As Trina Fraser, a cannabis lawyer who works in acquisitions, recently told the Financial Post, major share purchase acquisition would have to first be approved by Health Canada. On top of that, a buyer would have to accept CannTrust’s future liabilities, even those that are the fault of previous management and haven’t been made public yet.

While it’s tempting to frame CannTrust as a potential comeback story, the company simply isn’t out of the woods yet.

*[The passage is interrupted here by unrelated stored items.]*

-- ==== Sys2Proof/Tests/Slice0.lean ====
section
/-! SUPPORT. Tests of the model: ill-formed terms that WellFormed refuses, words of the spec that decode to their instructions, single steps on a small state, and
for every statement a state and operands that meet its hypotheses. -/

namespace Sys2Proof.Tests

open Sys2Proof Sys2Proof.Machine Sys2Proof.Machine.Says

set_option maxRecDepth 20000
set_option exponentiation.threshold 4096

/-! ### Small states -/

/-- One word in place of a program: core 0, group 1 of 16 threads at 0x1_0000, everything else as reset leaves it. -/
def wordAt (w : Word) : State := State.reset.withFetchWord 32 w.toNat

/-- The word of an instruction in place of a program, with the group changed. -/
def put (i : Instr) (f : Group → Group) : State := (wordAt (formOf i).word).modGroup 1 f

/-- One thread issues, 15 do not. -/
def oneLane (g : Group) : Group := { g with cur := 1#64 }
/-- A trap handler at 0x1_8000. -/
def vec (g : Group) : Group := { g with trapvec := 0x18000#64 }
/-- A0 holds 0x1_8000, an address of the extent, so each lane's address of [A0 + V0] is that one. -/
def base (g : Group) : Group := g.setG 32 0x18000#32

/-- The group at the turn. -/
def grp (s : State) : Group := (Tab.get? s.groups 1).getD (newGroup s 1 (wordLaunch s) 1 0 0 0 0 0 0 0)

/-- The site at which a form issues. -/
def siteOn (f : Form) (p : Prefix) (s : State) : Site :=
  match siteOf s f.word p with
  | some x => x.1
  | none => { gid := 0, lanes := 0#64, pc := 0#64, next := 0#64, word := 0#32, pfx := none }
def site (i : Instr) (p : Prefix) (s : State) : Site := siteOn (formOf i) p s

/-- The conditions of an issue, as a test that evaluates, where no pop is owed. -/
def issuesB (f : Form) (p : Prefix) (s : State) : Bool :=
  decide (siteOf s f.word p = some (siteOn f p s, grp s)) && (haltDue s (grp s)).isNone && (pcMatch s (grp s) (siteOn f p s).pc (siteOn f p s).lanes).isNone
    && !suspended s (siteOn f p s).gid (grp s) && (owedPops s (siteOn f p s) (grp s)).isEmpty && (f.detail (shapeOf s (grp s))).isNone
    && (f.reads ++ f.writes).all (fun r => !(pendingRegs s (siteOn f p s).gid (grp s)).contains r) && !loomHeld s (siteOn f p s).gid (grp s).core
    && (shortDues (grp s) f.reads).isEmpty && (poisonedLanes s (grp s) (LaneSet.toList (siteOn f p s).lanes) f.reads).isEmpty

theorem issuesForm_of {f : Form} {p : Prefix} {s : State} (h : issuesB f p s = true) : IssuesForm f p s (siteOn f p s) (grp s) := by
  simp only [issuesB, Bool.and_eq_true, decide_eq_true_eq, Option.isNone_iff_eq_none, Bool.not_eq_true', List.isEmpty_iff, List.all_eq_true] at h
  obtain ⟨⟨⟨⟨⟨⟨⟨⟨⟨h1, h2⟩, h3⟩, h4⟩, h5⟩, h6⟩, h7⟩, h8⟩, h9⟩, h10⟩ := h
  exact ⟨h1, h2, h3, h4, by simp [h5], h6, fun r hr => by simpa using h7 r hr, h8, h9, h10⟩

theorem issues_of {i : Instr} {p : Prefix} {s : State} (h : issuesB (formOf i) p s = true) : Issues i p s (site i p s) (grp s) := issuesForm_of h

/-- What holds of every lane below 64 that a mask has, holds of every lane that it has. -/
theorem lanes_all {m : LaneSet} {P : Nat → Prop} [DecidablePred P] (h : (List.range 64).all (fun l => !m.has l || decide (P l)) = true) :
    ∀ l, m.has l = true → P l := by
  intro l hl
  by_cases h64 : l < 64
  · have := List.all_eq_true.1 h l (List.mem_range.2 h64)
    simpa [hl] using this
  · exfalso
    simp only [LaneSet.has] at hl
    rw [BitVec.getLsbD_of_ge _ _ (by omega)] at hl
    exact Bool.noConfusion hl

theorem unwatched_of {s : State} {g : Group} (h : (s.launch g.launch).debug = false) : Unwatched s g := by
  intro ts
  unfold dataMatch
  split
  · rfl
  · simp [h]

theorem noWaiters_of {s : State} (h : s.reqs = []) (hb : s.groups.all (fun e => e.2.blocks.isEmpty) = true) : NoWaiters s := by
  intro sector
  unfold waitersOf
  simp only [h, List.filterMap_nil, List.nil_append]
  rw [List.flatMap_eq_nil_iff.2]
  · rfl
  · intro e he
    have := List.all_eq_true.1 hb e he
    rw [List.isEmpty_iff] at this
    rw [this]; rfl

theorem noWaiters_reset : NoWaiters State.reset := noWaiters_of rfl rfl

/-! ### Witnesses: lane and uniform results -/

/-- V1 of lane 3 is −1 and V2 of it 2. -/
def ops (g : Group) : Group := (g.modThread 3 (fun t => (t.setV 1 0xFFFFFFFF#32).setV 2 2#32)).setG 3 7#32

theorem witness_LaneIntegerResults :
    let i := Instr.iadd 0#2 0#7 1#7 2#7
    let s := put i ops
    (laneInteger i (grp s)).isSome = true ∧ Issues i none s (site i none s) (grp s) := ⟨by decide, issues_of (by decide)⟩

/-- The widest destination pair that a group of 112 V registers has. -/
theorem witness_LaneIntegerResults_pair :
    let i := Instr.nmadw 3#2 110#7 1#7 2#7
    let s := put i ops
    (lanePair i (grp s)).isSome = true ∧ Issues i none s (site i none s) (grp s) := ⟨by decide, issues_of (by decide)⟩

theorem witness_LaneIntegerResults_unary :
    let i := Instr.clz 0#2 111#7 1#7
    let s := put i ops
    (laneUnary i (grp s)).isSome = true ∧ Issues i none s (site i none s) (grp s) := ⟨by decide, issues_of (by decide)⟩

theorem witness_LaneImmediateResults :
    let i := Instr.iaddi 0#2 0#7 1#7 0x40#7
    let s := put i ops
    (laneImmediate i none (grp s)).isSome = true ∧ Issues i none s (site i none s) (grp s) := ⟨by decide, issues_of (by decide)⟩

/-- The largest shift count. -/
theorem witness_LaneImmediateResults_shift :
    let i := Instr.shl64i 0#2 4#7 2#7 63#7
    let s := put i ops
    (laneShiftImmediate i (grp s)).isSome = true ∧ Issues i none s (site i none s) (grp s) := ⟨by decide, issues_of (by decide)⟩

theorem witness_ExtPairResults :
    let i := Instr.movi 0#2 1#7 0x1678#14
    let e := some 0x48D1#21
    let s := put i ops
    decodeDefined (wordOf i) = some i ∧ (laneImmediate i e (grp s)).isSome = true ∧ Issues i e s (site i e s) (grp s) :=
  ⟨by decide, by decide, issues_of (by decide)⟩
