/-- Rule R86: SUB is ADD with the sign bit of `b` inverted, for every pair of operands. -/
def Obligations.SubAddsTheInvertedOperand : Prop :=
  ∀ (a b : Port) (s : State), exec (.sub a b) s = exec (.add a (togglebit b 127)) s

/-- Rule R87 (3) (which the spec marks as derived): when alignment does not stall and the sum fits, ADD
and SUB complete with status 0 and the exact value, at the larger scale. -/
def Obligations.AddAndSubAreExactWithoutLoss : Prop :=
  ∀ (a b : Port) (s : State) (m : Nat), valid a = true → valid b = true →
    noStall (dec a) (dec b) = true →
    m = (dec a).m.toNat * 10 ^ ((dec b).sc - (dec a).sc)
          + (dec b).m.toNat * 10 ^ ((dec a).sc - (dec b).sc) →
    ((dec a).sg ≠ (dec b).sg ∨ m ≤ Config.max96 →
      ∃ v, exec (.add a b) s = .next { s with r := v, st := 0#3 } ∧ valid v = true ∧
        (dec v).sc = max (dec a).sc (dec b).sc ∧ portVal v = portVal a + portVal b) ∧
    ((dec a).sg = (dec b).sg ∨ m ≤ Config.max96 →
      ∃ v, exec (.sub a b) s = .next { s with r := v, st := 0#3 } ∧ valid v = true ∧
        (dec v).sc = max (dec a).sc (dec b).sc ∧ portVal v = portVal a - portVal b)

/-- Rule R87 (5) (which the spec marks as derived): the error of ADD in units of the result's last
digit: at most 1/2 without a carry, 1 without a stall, 1.05 in every case, and 1.05 is reached. -/
def Obligations.AddErrorIsBounded : Prop :=
  (∀ (a b : Port) (s : State) (v : Port), valid a = true → valid b = true →
    exec (.add a b) s = .next { s with r := v, st := 0#3 } →
    |portVal v - (portVal a + portVal b)| * 10 ^ (dec v).sc ≤ 21 / 20 ∧
    (noStall (dec a) (dec b) = true →
      |portVal v - (portVal a + portVal b)| * 10 ^ (dec v).sc ≤ 1) ∧
    ((dec a).sg ≠ (dec b).sg ∨
        (common (dec a) (dec b)).mx.toNat + (common (dec a) (dec b)).my.toNat ≤ Config.max96 →
      |portVal v - (portVal a + portVal b)| * 10 ^ (dec v).sc ≤ 1 / 2)) ∧
  ∃ a b v : Port, ∀ s : State, exec (.add a b) s = .next { s with r := v, st := 0#3 } ∧
    |portVal v - (portVal a + portVal b)| * 10 ^ (dec v).sc = 21 / 20

/-- Rule R115: OVERFLOW, exactly, of ADD, SUB, MUL and DIV on valid operands. -/
def Obligations.OverflowIsRaisedExactly : Prop :=
  ∀ (a b : Port) (s : State), valid a = true → valid b = true →
    (exec (.add a b) s = .next { s with st := 1#3 } ↔
      (dec a).sg = (dec b).sg ∧ (common (dec a) (dec b)).s = 0 ∧
      2 ^ 96 ≤ (common (dec a) (dec b)).mx.toNat + (common (dec a) (dec b)).my.toNat) ∧
    (exec (.sub a b) s = .next { s with st := 1#3 } ↔
      (dec a).sg ≠ (dec b).sg ∧ (common (dec a) (dec b)).s = 0 ∧
      2 ^ 96 ≤ (common (dec a) (dec b)).mx.toNat + (common (dec a) (dec b)).my.toNat) ∧
    (exec (.mul a b) s = .next { s with st := 1#3 } ↔
      Config.max96 < rhu ((dec a).m.toNat * (dec b).m.toNat) ((dec a).sc + (dec b).sc)) ∧
    (exec (.div a b) s = .next { s with st := 1#3 } ↔
      (dec b).m ≠ 0 ∧
      Config.max96 <
        (2 * ((dec a).m.toNat * 10 ^ (dec b).sc) + (dec b).m.toNat * 10 ^ (dec a).sc)
          / (2 * ((dec b).m.toNat * 10 ^ (dec a).sc)))

/-- Rules R87 (1) and R89 (4) (which the spec marks as derived): ADD and MUL commute, R, F and ST bit for
bit, for every pair of operands. -/
def Obligations.AddAndMulCommute : Prop :=
  ∀ (a b : Port) (s : State),
    exec (.add a b) s = exec (.add b a) s ∧ exec (.mul a b) s = exec (.mul b a) s

/-- Rule R87 (2) and a corner case of rule R86 (the spec marks the first as derived): adding the
negation, or subtracting a value from itself, gives plus zero at the operand's scale. -/
def Obligations.AddOfNegationIsPlusZero : Prop :=
  ∀ (a : Port) (s : State), valid a = true →
    ∃ n, exec (.neg a) s = .next { s with r := n, st := 0#3 } ∧
      exec (.add a n) s = .next { s with r := enc ⟨false, 0, (dec a).sc⟩, st := 0#3 } ∧
      exec (.sub a a) s = .next { s with r := enc ⟨false, 0, (dec a).sc⟩, st := 0#3 }

/-! ### MUL and DIV -/

/-- Rule R88: MUL. The exact product rounded once, half away from zero, to the largest scale in 0..28
not above `ea + eb` at which it fits 96 bits, with the xor of the signs; overflow when it does not
fit at scale 0. -/
def Obligations.MulTakesLargestFittingScale : Prop :=
  ∀ (a b : Port) (s : State),
    (valid a = false ∨ valid b = false → exec (.mul a b) s = .next { s with st := 4#3 }) ∧
    (valid a = true → valid b = true →
      ∀ p sc : Nat, p = (dec a).m.toNat * (dec b).m.toNat → sc = (dec a).sc + (dec b).sc →
        (rhu p sc ≤ Config.max96 →
          ∃ t, t ≤ min sc 28 ∧ rhu p (sc - t) ≤ Config.max96 ∧
            (∀ t', t < t' → t' ≤ min sc 28 → Config.max96 < rhu p (sc - t')) ∧
            exec (.mul a b) s = .next
              { s with
                r := enc ⟨(dec a).sg ^^ (dec b).sg, BitVec.ofNat 96 (rhu p (sc - t)), t⟩
                st := 0#3 }) ∧
        (Config.max96 < rhu p sc → exec (.mul a b) s = .next { s with st := 1#3 }))

/-- Rule R90: DIV tests the divisor first, then the dividend. -/
def Obligations.DivTestsDivisorThenDividend : Prop :=
  ∀ (a b : Port) (s : State), valid a = true → valid b = true →
    ((dec b).m = 0 → exec (.div a b) s = .next { s with st := 3#3 }) ∧
    ((dec b).m ≠ 0 → (dec a).m = 0 →
      exec (.div a b) s = .next
        { s with
          r := enc ⟨(dec a).sg ^^ (dec b).sg, 0, max (dec a).sc (dec b).sc⟩
          st := 0#3 })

It’s a risk to acquire, it’s a long way from profitable, and even more scandals could come to light in the upcoming weeks.

At least until the suspension on its license is lifted, both investors and cannabis companies should probably stay far, far away from CannTrust Holdings.

A Cannabis Stock to Trust

Investors looking to put their money into a cannabis company worth backing, one that’s moving up following a big scandal, should consider Namaste Technologies (TSXV:N) (OTCQB:NXTTF).

After its CEO Sean Dollinger was caught committing insurance fraud in February, Namaste stock plunged 21 percent. It continued to fall into the summer, losing about 70% of its worth.

Since July, however, Namaste stock has been steadily rising on news that it brought in two new licensed producers to its CannMart marketplace. Last week, CannMart also secured a purchase order from the BC government, giving Namaste shares another boost.

On top of that, the old CEO is long gone, and the new CEO is working hard to rebuild trust in the Namaste brand. So while CannTrust should still be considered too hot to touch, look to Namaste as a sign of the cannabis industry’s redemption, as well as its potentially brighter future.